Im ersten Halbjahr ist auf den Kapitalmärkten etwas passiert, was Wenige für möglich gehalten hätten.

Einerseits gab es so viele politische Unsicherheiten, wie noch selten zuvor. Die Liste reicht vom neuen US-Präsidenten bis hin zu den Wahlen in den Niederlanden und Frankreich, der chaotischen Brexit-Diskussion und den Spannungen in Nordkorea und dem Mittleren Osten.

 Jedes Ereignis hätte für sich genommen das Zeug gehabt, einen größeren Kursrutsch an den Kapitalmärkten auszulösen. Andererseits war es bei Aktien und Renten so ruhig wie schon lange nicht mehr. Die Anleger blieben unglaublich gelassen. Der Dax erreichte ein Allzeithoch nach dem anderen. Die Schwankungen der Kurse waren so niedrig wie schon sehr lange nicht mehr.
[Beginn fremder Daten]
-- ==== Sys2Proof/Tests/Slice0.lean ====
section
/-! SUPPORT. Tests. Expected values come from spec/30_encoding.md section 7 and spec/95_test_vectors.md (the
vector is named in each comment), never from the model. The witnesses show that the hypotheses of each
statement can be met, at the ends of their ranges. -/

namespace Sys2Proof.Tests

open Sys2Proof.Machine

/-! ### Small states and one-step observations -/

/-- Power-on with the test video subsystem's state 0 (spec/95_test_vectors.md section 0) and two image bytes. -/
def base : State :=
  { State.reset with video := ⟨0x00, 0⟩, rom := [(0x0100, 0x01#8), (0x7FFF, 0x80#8)] }

/-- `base` with a Wave Channel. -/
def withWave (w : Wave) : State := { base with wave := w }

/-- A running channel in a mode, with a budget, a divider, a countdown and a phase. -/
def running (m : Mode) (remaining : BitVec 23) (divider : BitVec 11) (counter : BitVec 13) (index : BitVec 5) :
    Wave :=
  { Wave.init with
    running := true, mode := m, remaining := remaining, divider := divider, counter := counter, index := index }

/-- A channel of vector V-W5: the entry at the phase is 12. -/
def gated (r e : Bool) (l : Level) : Wave :=
  { Wave.init with running := r, enabled := e, level := l, samples := Wave.init.samples.set 0 12#8 }

/-- A state with something in every store, and a word waiting. -/
def busy (c : Command) : State :=
  { State.reset with
    ram := [(0x0000, 0x12#8), (0x5FFF, 0xAB#8)], bank := [(0x00, 0x3C#8), (0x44, 0x90#8), (0xFF, 0x1F#8)],
    rom := [(0x0000, 0x00#8), (0x7FFF, 0x80#8)], wave := running .counter 3#23 0x7FF#11 0#13 31#5, pending := [c] }

/-- The next state of a result. -/
def nextOf : Result → Option State
  | .next t => some t
  | .fault _ => none
  | .refused _ => none

/-- What an operation answers. -/
def answerOf (i : Instr) (s : State) : Option OpOutcome := (nextOf (exec i s)).bind State.lastOutcome

/-- The Wave Channel after an operation. -/
def waveAfter (i : Instr) (s : State) : Option Wave := (nextOf (exec i s)).map State.wave

/-! ### Well-formedness: an ill-formed term for each check, and the ends of each range -/

theorem test_wf_refuses :
    ¬ (Instr.rdRom 0x8000).WellFormed ∧
    ¬ (Instr.rdRam 0x7FFF).WellFormed ∧ ¬ (Instr.rdRam 0xE000).WellFormed ∧
    ¬ (Instr.rdUnmapped 0xDFFF).WellFormed ∧ ¬ (Instr.rdUnmapped 0xFF00).WellFormed ∧
    ¬ (Instr.rdIo 0xFEFF).WellFormed ∧ ¬ (Instr.rdIo 0xFF44).WellFormed ∧
    ¬ (Instr.wrRom 0x8000 0).WellFormed ∧
    ¬ (Instr.wrRam 0x7FFF 0).WellFormed ∧ ¬ (Instr.wrRam 0xE000 0).WellFormed ∧
    ¬ (Instr.wrUnmapped 0xDFFF 0).WellFormed ∧ ¬ (Instr.wrUnmapped 0xFF00 0).WellFormed ∧
    ¬ (Instr.wrIo 0xFEFF 0).WellFormed ∧ ¬ (Instr.wrIo 0xFF44 0).WellFormed := by decide
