-- ==== Sys2Proof/Machine/Operands.lean ====
section
/-! DEFINITION. Operands: the immediates' extensions (30_encoding.md R75, R76), the 13-bit reduction and the address translator (20_memory.md R34). -/

namespace Sys2Proof.Machine

/-- sext_16: v if v < 64, else v + 65408 (R75). -/
def sext16 (v : Imm7) : Word :=
  if v.toNat < 64 then BitVec.ofNat 16 v.toNat else BitVec.ofNat 16 (v.toNat + 65408)

/-- zext_16: v unchanged, as a 16-bit value (R76). -/
def zext16 (v : Imm13) : Word := v.setWidth 16

/-- low13: v mod 8192 (R10). -/
def low13 (v : Word) : Addr := v.setWidth 13

/-- The address translator EA: the 16-bit sum, then its low 13 bits (R34; C3, log entry 20). -/
def effectiveAddr (base : Word) (imm : Imm7) : Addr := low13 (base + sext16 imm)

end Sys2Proof.Machine
end

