-- ==== Sys2Proof/Machine/Dispatch.lean ====
section
/-! DEFINITION. exec: one arm per instruction, one direct call of its meaning. -/

namespace Sys2Proof.Machine

def exec (i : Instr) (s : State) : Host.Outcome State Fault Refusal :=
  match i with
  | .add rA rB rC => Sys2Proof.Machine.execAdd rA rB rC s
  | .sub rA rB rC => Sys2Proof.Machine.execSub rA rB rC s
  | .or rA rB rC => Sys2Proof.Machine.execOr rA rB rC s
  | .and rA rB rC => Sys2Proof.Machine.execAnd rA rB rC s
  | .slt rA rB rC => Sys2Proof.Machine.execSlt rA rB rC s
  | .jr rA => Sys2Proof.Machine.execJr rA s
  | .addi rA rB imm => Sys2Proof.Machine.execAddi rA rB imm s
  | .j imm => Sys2Proof.Machine.execJ imm s
  | .jal imm => Sys2Proof.Machine.execJal imm s
  | .lw rA rB imm => Sys2Proof.Machine.execLw rA rB imm s
  | .sw rA rB imm => Sys2Proof.Machine.execSw rA rB imm s
  | .jeq rA rB imm => Sys2Proof.Machine.execJeq rA rB imm s
  | .slti rA rB imm => Sys2Proof.Machine.execSlti rA rB imm s
  | .undefined => Sys2Proof.Machine.execUndefined s

end Sys2Proof.Machine
end

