-- ==== Sys2Proof/Laws/Step.lean ====
section
/-! SUPPORT. What a step can do, said once: the three ways of a step, and the five shapes of an instruction's next state. -/

namespace Sys2Proof.Machine

/-- The three ways of a step (R28): a halted core stops, the halt sentinel halts, any other word is decoded and run. -/
theorem stepWith_cases (p : Params) (s : State) :
    (s.halted = true ∧ stepWith p s = .fault .halted) ∨
    (s.halted = false ∧ isHalt p.haltHighPc s.fetch s.pc = true ∧ stepWith p s = .next s.halt) ∨
    (s.halted = false ∧ isHalt p.haltHighPc s.fetch s.pc = false ∧
      stepWith p s = exec (decodeWith p.funcCodes s.fetch) s) := by
  unfold stepWith
  cases hh : s.halted
  · cases hs : isHalt p.haltHighPc s.fetch s.pc
    · exact .inr (.inr ⟨rfl, rfl, rfl⟩)
    · exact .inr (.inl ⟨rfl, rfl, rfl⟩)
  · exact .inl ⟨rfl, rfl⟩

/-- The next state of an instruction has one of five shapes: a register written and the pc advanced; the same after a load's
cache access; a store; a pc set; the link register written and the pc set. -/
theorem exec_cases (i : Instr) (s : State) :
    (∃ d v, i.writes = some d ∧ (∀ rA rB imm, i ≠ .lw rA rB imm) ∧ (∀ imm, i ≠ .jal imm) ∧
      exec i s = .next (s.writeAndAdvance d v)) ∨
    (∃ rA rB imm, i = .lw rA rB imm ∧
      exec i s = .next ((s.cacheAccess .load (s.dataAddr rA imm)).writeAndAdvance rB (s.readMem (s.dataAddr rA imm)))) ∨
    (∃ rA rB imm, i = .sw rA rB imm ∧
      exec i s =
        .next ((s.cacheAccess .store (s.dataAddr rA imm)).writeMem (s.dataAddr rA imm) (s.readReg rB)).advance) ∨
    (∃ v, i.writes = none ∧ (∀ rA rB imm, i ≠ .sw rA rB imm) ∧ exec i s = .next (s.setPc v)) ∨
    (∃ imm, i = .jal imm ∧ exec i s = .next ((s.writeReg linkReg s.nextPc).setPc (zext16 imm))) := by
  cases i with
  | add rA rB rC => exact .inl ⟨rC, _, rfl, by simp, by simp, rfl⟩
  | sub rA rB rC => exact .inl ⟨rC, _, rfl, by simp, by simp, rfl⟩
  | or rA rB rC => exact .inl ⟨rC, _, rfl, by simp, by simp, rfl⟩
  | and rA rB rC => exact .inl ⟨rC, _, rfl, by simp, by simp, rfl⟩
  | slt rA rB rC => exact .inl ⟨rC, _, rfl, by simp, by simp, rfl⟩
  | addi rA rB imm => exact .inl ⟨rB, _, rfl, by simp, by simp, rfl⟩
  | slti rA rB imm => exact .inl ⟨rB, _, rfl, by simp, by simp, rfl⟩
  | lw rA rB imm => exact .inr (.inl ⟨rA, rB, imm, rfl, rfl⟩)
  | sw rA rB imm => exact .inr (.inr (.inl ⟨rA, rB, imm, rfl, rfl⟩))
  | jr rA => exact .inr (.inr (.inr (.inl ⟨_, rfl, by simp, rfl⟩)))
  | j imm => exact .inr (.inr (.inr (.inl ⟨_, rfl, by simp, rfl⟩)))
  | undefined => exact .inr (.inr (.inr (.inl ⟨s.nextPc, rfl, by simp, rfl⟩)))
  | jal imm => exact .inr (.inr (.inr (.inr ⟨imm, rfl, rfl⟩)))
  | jeq rA rB imm =>
    refine .inr (.inr (.inr (.inl ?_)))
    by_cases h : aluEq (s.readReg rA) (s.readReg rB) = true
    · exact ⟨_, rfl, by simp, by simp [exec, execJeq, h]; rfl⟩
    · exact ⟨s.nextPc, rfl, by simp, by simp [exec, execJeq, h, State.advance]⟩

end Sys2Proof.Machine
end

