/-- Settles O28, by the third way of a step. -/
theorem stepRunsTheDecodedInstruction : Obligations.StepRunsTheDecodedInstruction :=
  ⟨fun _ hrun hsent => stepWith_of_not_isHalt (p := Params.default) hrun hsent,
    fun _ _ hrun hsent => stepWith_of_not_isHalt hrun hsent⟩

/-- Settles O29: the step fetches the placed word, and placing changes neither the pc nor the halted bit. -/
theorem placedWordIsTheNextInstruction : Obligations.PlacedWordIsTheNextInstruction := by
  intro s nbits w i hs hrun hdecode hsent
  have hfetch : (s.withFetchWord nbits w).fetch = tableWord nbits w := State.fetch_placeWord hs _
  rw [← decodeTableWord_eq_some hdecode, ← hfetch]
  rw [← hfetch] at hsent
  exact stepWith_of_not_isHalt (p := Params.default) hrun hsent

/-- Settles O38: the reset state has empty memory and no level. -/
theorem resetStateIsInOrder : Obligations.ResetStateIsInOrder :=
  State.Inv.of_reset (m := []) (hier := .noCache) rfl fun _ hc => (List.not_mem_nil hc).elim

end Sys2Proof.Proofs
end

section
/-! SUPPORT. One level's access as a change of its rows: which slot it writes, that the accessed block is held afterwards, and
how old every counter was before (20_memory.md R49 to R60). -/

namespace Sys2Proof.Machine

open Sys2Proof.Claims

/-! Addresses (R49, R50). -/

/-- Two addresses of one block go to one row. -/
theorem rowOf_congr {t : Triple} {a a' : Addr} (h : blockOf t a = blockOf t a') : rowOf t a = rowOf t a' :=
  congrArg (· % t.rowCount) h

theorem tagOf_congr {t : Triple} {a a' : Addr} (h : blockOf t a = blockOf t a') : tagOf t a = tagOf t a' :=
  congrArg (· / t.rowCount) h

theorem blockOf_eq (t : Triple) (a : Addr) : blockOf t a = tagOf t a * t.rowCount + rowOf t a :=
  (Nat.div_add_mod' (blockOf t a) t.rowCount).symm

/-- Among the addresses of one row the tag tells the block (R50). -/
theorem blockOf_eq_iff_tagOf_eq {t : Triple} {a a' : Addr} (hrow : rowOf t a = rowOf t a') :
    blockOf t a = blockOf t a' ↔ tagOf t a = tagOf t a' := by
  refine ⟨tagOf_congr, fun htag => ?_⟩
  rw [blockOf_eq, blockOf_eq t a', htag, hrow]

/-! The slots. -/

variable {c c' : Cache}

/-- An access leaves every row as it was, or writes its line into one slot of its row: the first slot of a direct-mapped row,
and else the one that Place fills (R51 to R54). -/
theorem Cache.access_rows (c : Cache) (kind : AccessKind) (a : Addr) :
    (c.rowHolds (rowOf c.cfg a) (blockOf c.cfg a) = true ∧ ∀ r, (c.access kind a).2.row r = c.row r) ∨
    ∃ i, (i = 0 ∨ i = (firstEmpty (c.row (rowOf c.cfg a))).getD (c.victim (rowOf c.cfg a))) ∧
      SlotReplaced c (c.access kind a).2 (rowOf c.cfg a) i (lineOf c.cfg a) := by
  rcases c.access_cases kind a with ⟨-, h⟩ | ⟨-, h⟩ <;> rw [h]
  · rcases c.accessDirect_cases kind a with ⟨-, h, hheld⟩ | ⟨cls, h, -⟩ <;> rw [h]
    · obtain ⟨tag, hslot⟩ := Slot.getD_holds_iff.mp hheld
      exact .inl ⟨c.rowHolds_iff.mpr ⟨tag, List.mem_of_getElem? hslot⟩, fun _ => rfl⟩
    · exact .inr ⟨0, .inl rfl, c.slotReplaced_setSlot _ _ _⟩
  · rcases c.accessAssoc_cases kind a with ⟨-, h, hheld⟩ | ⟨cls, h, -⟩ <;> rw [h]
    · exact .inl ⟨hheld, fun _ => rfl⟩
    · exact .inr ⟨_, .inr rfl, c.slotReplaced_place _ _ _⟩

/-- Place fills a slot that the row has (R54). -/
theorem Cache.placeSlot_lt {r : Nat} (hne : c.row r ≠ []) :
    (firstEmpty (c.row r)).getD (c.victim r) < (c.row r).length := by
  cases h : firstEmpty (c.row r) with
  | none => exact Cache.victim_lt hne
  | some i => exact (List.getElem?_eq_some_iff.mp (c.isLowestEmpty_of_firstEmpty h).1).1

/-- A level in order has at least one slot in the row of every address (R48). -/
theorem Cache.Inv.row_length_pos (h : c.Inv) (a : Addr) : 0 < (c.row (rowOf c.cfg a)).length := by
  obtain ⟨-, hassoc, -⟩ := h.legal
  rw [h.row_length a]
  exact hassoc

/-- After an access the row holds the accessed block. -/
theorem Cache.Inv.rowHolds_access (h : c.Inv) (kind : AccessKind) (a : Addr) :
    (c.access kind a).2.rowHolds (rowOf c.cfg a) (blockOf c.cfg a) = true := by
  have hpos := h.row_length_pos a
  rcases c.access_rows kind a with ⟨hheld, hrows⟩ | ⟨i, hi, hrow, -⟩
  · rwa [Cache.rowHolds, hrows]
  · have hlt : i < (c.row (rowOf c.cfg a)).length := by
      rcases hi with rfl | rfl
      · exact hpos
      · exact Cache.placeSlot_lt (List.ne_nil_of_length_pos hpos)
    rw [Cache.rowHolds_iff, hrow]
    exact ⟨tagOf c.cfg a, List.mem_set hlt _⟩

/-- On a level in order a load hits where its row holds its block: the one slot of a direct-mapped row is the whole row. -/
theorem Cache.Inv.load_hits (h : c.Inv) {a : Addr}
    (hheld : c.rowHolds (rowOf c.cfg a) (blockOf c.cfg a) = true) : (c.access .load a).1 = .hit := by
  by_cases hassoc : c.cfg.assoc = 1
  · have hlen : (c.row (rowOf c.cfg a)).length = 1 := (h.row_length a).trans hassoc
    obtain ⟨x, hx⟩ := List.length_eq_one_iff.mp hlen
    have hslot : ((c.row (rowOf c.cfg a))[0]?.getD Slot.empty).holds (blockOf c.cfg a) = true := by
      simpa [Cache.rowHolds, hx] using hheld
    rw [Cache.access_of_direct hassoc, Cache.accessDirect_load, if_pos hslot]
  · rw [Cache.access_of_assoc hassoc, Cache.accessAssoc_load, if_pos hheld]

/-- Writing a line into a slot empties none. -/
theorem occupied_of_slotReplaced {r r' i j b tag : Nat} {x : Slot} (h : SlotReplaced c c' r j x)
    (hx : ∃ b' tag', x = .occupied b' tag') (hslot : (c.row r')[i]? = some (.occupied b tag)) :
    ∃ b' tag', (c'.row r')[i]? = some (.occupied b' tag') := by
  obtain ⟨hrow, hrest, -⟩ := h
  by_cases hr : r' = r
  · subst hr
    obtain ⟨hi, -⟩ := List.getElem?_eq_some_iff.mp hslot
    obtain ⟨b', tag', rfl⟩ := hx
    rw [hrow]
    by_cases hij : j = i
    · subst hij
      exact ⟨b', tag', List.getElem?_set_self hi⟩
    · exact ⟨b, tag, (List.getElem?_set_ne hij).trans hslot⟩
  · exact ⟨b, tag, (congrArg (·[i]?) (hrest r' hr)).trans hslot⟩

/-! A row of one slot (R60). -/

theorem Cache.oneSlot_rowHolds {r : Nat} (h : (c.row r).length = 1) (b : Nat) :
    c.rowHolds r b = ((c.row r)[0]?.getD Slot.empty).holds b := by
  obtain ⟨x, hx⟩ := List.length_eq_one_iff.mp h
  simp [Cache.rowHolds, hx]

/-- In a row of one slot Place fills that slot, as the direct algorithm does. -/
theorem Cache.place_row_of_oneSlot {r : Nat} (h : (c.row r).length = 1) (b tag r' : Nat) :
    (c.place r b tag).row r' = (c.setSlot r 0 (.occupied b tag)).row r' := by
  have hlt := Cache.placeSlot_lt (List.ne_nil_of_length_pos (h ▸ Nat.one_pos))
  rw [Cache.place_row, Cache.row_setSlot, Nat.lt_one_iff.mp (hlt.trans_eq h)]

/-! Counters along a sequence of accesses (R58, R59). -/

/-- A counter found after a set-associative access is 0, if its block is the one accessed, or one more than it was: an eviction
only removes entries. -/
theorem Cache.recFind_accessAssoc_cases {kind : AccessKind} {a : Addr} {k n : Nat}
    (h : recFind (c.accessAssoc kind a).2.recency k = some n) :
    (k = blockOf c.cfg a ∧ n = 0) ∨ (k ≠ blockOf c.cfg a ∧ ∃ m, recFind c.recency k = some m ∧ n = m + 1) := by
  by_cases hk : k = blockOf c.cfg a
  · rw [hk, Cache.recFind_accessAssoc_self] at h
    cases h
    exact .inl ⟨hk, rfl⟩
  · have hold : (recFind c.recency k).map (· + 1) = some n := by
      rcases c.accessAssoc_cases kind a with ⟨-, he, -⟩ | ⟨cls, he, -⟩ <;> rw [he] at h
      · rwa [Cache.touch_recency, recFind_recTouch, if_neg hk] at h
      · by_cases hempty : Slot.empty ∈ c.row (rowOf c.cfg a)
        · rwa [Cache.recFind_place_of_empty c hempty hk] at h
        · rw [Cache.recFind_place_of_full c hempty hk] at h
          split at h
          · cases h
          · exact h
    obtain ⟨m, hm, rfl⟩ := Option.map_eq_some_iff.mp hold
    exact .inr ⟨hk, m, hm, rfl⟩
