-- ==== Sys2Proof/Machine/State.lean ====
section
/-! DEFINITION. The state of the LS-8 core (10_state.md), the reasons a step can stop, and the state after reset
(70_reset_and_hazards.md R240). -/

namespace Sys2Proof.Machine

/-- The fault codes (60_exceptions.md R201 to R206). -/
inductive FaultCode where
  /-- Code 1 (R201): DIV or MOD by a register holding 0. -/
  | divideByZero
  /-- Code 2 (R202): PUSH, CALL or interrupt entry with too little stack. -/
  | stackOverflow
  /-- Code 3 (R203): POP, RET or IRET with too few bytes on the stack. -/
  | stackUnderflow
  /-- Code 4 (R204): a register operand byte above 7. -/
  | badRegister
  /-- Code 5 (R205): INT of a number above 7. -/
  | badInterrupt
  /-- Code 6 (R206): an opcode byte with AA = 3. -/
  | reservedOpcode
  deriving DecidableEq, Repr

/-- The number of a fault code (R201 to R206). DESIGN CHOICE, the spec's own (D19; log 21). -/
def FaultCode.number : FaultCode → Nat
  | .divideByZero => 1
  | .stackOverflow => 2
  | .stackUnderflow => 3
  | .badRegister => 4
  | .badInterrupt => 5
  | .reservedOpcode => 6

/-- The diagnostic a fault leaves (R37, R207): `opcode` is none for a fault of an interrupt entry. -/
structure FaultRecord where
  code   : FaultCode
  pc     : Byte
  opcode : Option Byte
  info   : Byte
  deriving DecidableEq, Repr

/-- An output event (45_io.md R180). -/
inductive OutEvent where
  /-- PRN's event: the byte as an unsigned decimal number. -/
  | dec (v : Byte)
  /-- PRA's event: the byte as a character code. -/
  | char (v : Byte)
  deriving DecidableEq, Repr

/-- The state of the core (10_state.md), and `cfg`, the parameters of R15, fixed for a machine (log 2). -/
structure State where
  /-- R0 to R7 (R20). -/
  regs   : Vector Byte 8
  /-- The program counter (R23). -/
  pc     : Byte
  /-- The stack pointer, apart from R0 to R7 (R26). -/
  sp     : Byte
  /-- The flags register, `00000LGE` (R29). -/
  fl     : Byte
  /-- The interrupt mask (R32). -/
  im     : Byte
  /-- The pending interrupts (R33). -/
  is     : Byte
  /-- Interrupt in progress (R34). -/
  iip    : Bool
  /-- The latched opcode byte (R35). -/
  ir     : Byte
  /-- The latched operand A (R35). -/
  opa    : Byte
  /-- The latched operand B (R35). -/
  opb    : Byte
  /-- The terminal state was entered (R36). -/
  halted : Bool
  /-- The fault record (R37). -/
  fault  : Option FaultRecord
  /-- The output events, oldest first (R38). -/
  out    : List OutEvent
  /-- The 256 bytes of memory (R39). -/
  mem    : Memory
  /-- The open parameters (R15). -/
  cfg    : Config
  deriving DecidableEq, Repr

/-- The reasons a step can end the model's run with a fault: none. An LS-8 fault halts the machine and leaves a record
(R98), so it is a next state (`State.fault`), and no rule of the spec stops the machine in any other way. Safe. -/
inductive Fault where
  deriving DecidableEq, Repr

/-- The reasons a step can answer without a meaning. -/
inductive Refusal where
  /-- Raised by `exec` for an instruction not modelled yet; no arm of this model raises it. Safe. -/
  | notModelled (mnemonic : String)
  deriving DecidableEq, Repr

/-- The machine right after reset (R240), with the default parameters: R22, R25, R28, R31 to R34, R36 to R38 give the
values. IR, OPA, OPB have none (R35) and are 0: DESIGN CHOICE (unsafe; log 13). Memory lists nothing (log 12). -/
def State.reset : State where
  regs   := Vector.replicate 8 0
  pc     := 0
  sp     := spReset
  fl     := 0
  im     := im0Default
  is     := 0
  iip    := false
  ir     := 0
  opa    := 0
  opb    := 0
  halted := false
  fault  := none
  out    := []
  mem    := []
  cfg    := defaultConfig

end Sys2Proof.Machine
end

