-- ==== Sys2Proof/Tests/Slice0.lean ====
section
/-! SUPPORT. The model's own tests. Expected values come from spec/95_test_vectors.md (its ids stand in the docstrings)
and from the encodings of spec/30_encoding.md; after them one witness theorem per statement that has hypotheses. -/

namespace Sys2Proof.Tests

open Sys2Proof Sys2Proof.Machine

/-! ### Helpers -/

/-- The next state an answer holds. -/
def next? : Result → Option State
  | .next t => some t
  | .fault _ => none
  | .refused _ => none

/-- What a test looks at in the state after one step. -/
def after (s : State) (look : State → List Byte) : Option (List Byte) := (next? (step s)).map look

/-- The reset state with PC, the bytes from PC up, and R0 and R1. -/
def code (pc : Byte) (bytes : List Byte) (r0 r1 : Byte) : State :=
  { State.reset with pc := pc, mem := Memory.writeBytes [] pc bytes, regs := #v[r0, r1, 0, 0, 0, 0, 0, 0] }

/-- `s` with other parameters. -/
def State.using (s : State) (f : Config → Config) : State := { s with cfg := f s.cfg }

/-- The record of the fault that one step halts with. -/
def faultAfter (s : State) : Option FaultRecord := (next? (step s)).bind fun t => if t.halted then t.fault else none

/-- The state of the interrupt vectors, with IM and IS. -/
def ivState (im is : Byte) : State :=
  { State.reset with
    im := im, is := is, pc := 0x10, fl := 0x02
    regs := #v[0x10, 0x11, 0x12, 0x13, 0x14, 0x15, 0x16, 0x17]
    mem := Memory.writeBytes [] 0xF8 [0x80, 0x81, 0x82, 0x83, 0x84, 0x85, 0x86, 0x87] }

/-! ### WellFormed smoke -/

/-- The one check: the opcode byte of the reserved class has AA = 3 (R80). -/
theorem test_ill_formed_refused : (Instr.reservedAa3 0x41).wf = false ∧ (Instr.reservedAa3 0xBF).wf = false := by decide
theorem test_well_formed_accepted :
    (Instr.reservedAa3 0xC0).wf = true ∧ (Instr.reservedAa3 0xFF).wf = true ∧ (Instr.add 0xFF 0).wf = true := by decide
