-- ==== Sys2Proof/Word.lean ====
section
/-! DEFINITION. The word types of the JP-416: bus words, bytes, marks, counters, event words and cycle numbers. -/

namespace Sys2Proof

/-- A word of the 16-bit management port (spec 11 section 11.1). -/
abbrev Word := BitVec 16

/-- A byte of a layout (spec 01 section 1.7). -/
abbrev Byte := BitVec 8

/-- A terminal mark, a 48-bit identity (spec 00 section 4). -/
abbrev Mark := BitVec 48

/-- A 32-bit counter, which wraps (R188). -/
abbrev Count := BitVec 32

/-- A word of the Event Queue (R190). -/
abbrev EventWord := BitVec 32

/-- A cycle number of one tree; sums are taken modulo 65,536 (R1). -/
abbrev Cycle := BitVec 16

/-- A tree port, tree 0 to tree 3 (spec 00 section 4). -/
abbrev TreeId := Fin 4

/-- The forward distance from one cycle to another, modulo 65,536 (R1). -/
def Cycle.distance (start finish : Cycle) : Nat := (finish - start).toNat

end Sys2Proof
end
Werden die Risiken unterschätzt?

Economic Policy Uncertainty Index (ls) und Volatilitäsindex VIX (rs) Quelle: Fred

Wie passt das zusammen?

Dass politische Risiken die Kapitalmärkte belasten, ist eigentlich eine Selbstverständlichkeit. Für Anleger gibt es nichts Schlimmeres als nicht zu wissen, was auf sie zukommt. Sie ziehen sich dann von ihren Investments zurück und warten auf bessere (= sichere) Zeiten.

Gleichzeitig verschlechtert sich die Qualität der wirtschaftlichen Entwicklung. Wenn Unternehmen nicht wissen, wo es lang geht, dann investieren sie weniger. Sie halten größere Kassenbestände als Reserve für die Zeit, wenn sich die Zukunftsperspektiven wieder aufhellen. Sie machen Aktienrückkäufe an der Börse, weil sie nicht mehr so viel Kapital benötigen.

All das war in den letzten Jahren sowohl in den USA als auch in Europa zu beobachten. Es hätte eigentlich dazu führen müssen, dass die Volatilität steigt und an der Börse weniger verdient werden kann.

Früher war das auch so.

Schauen Sie sich die Grafik an. Dort wird der „Index der ökonomischen Unsicherheit“ (entwickelt von Baker, Bloom und Davis in den USA) in den letzten 25 Jahren der Volatilität der Aktienmärkte gemessen am VIX gegenübergestellt. Die ökonomische Unsicherheit wird gemessen an der Häufigkeit, in der die Worte „Unsicherheit“, „ökonomisch“ und „politisch“ in wichtigen europäischen Zeitungen erwähnt werden.

Es zeigt sich, dass sich die beiden Linien bis zur großen Finanzkrise 2007/2008 weitgehend modellgerecht entwickelten. Immer wenn die Unsicherheit zunahm, stieg auch die Volatilität und es sanken die Aktienkurse. Immer wenn es politisch ruhiger wurde, nahmen auch die Schwankungen an den Märkten ab.

Seit 2010 hat sich das geändert. Die Unsicherheit stieg drastisch an, zuerst wegen der Eurokrise, dann wegen des Brexit-Referendums und der Wahl von Donald Trump. Gleichzeitig ging die Volatilität der Märkte aber zurück. Die Aktienkurse haussierten.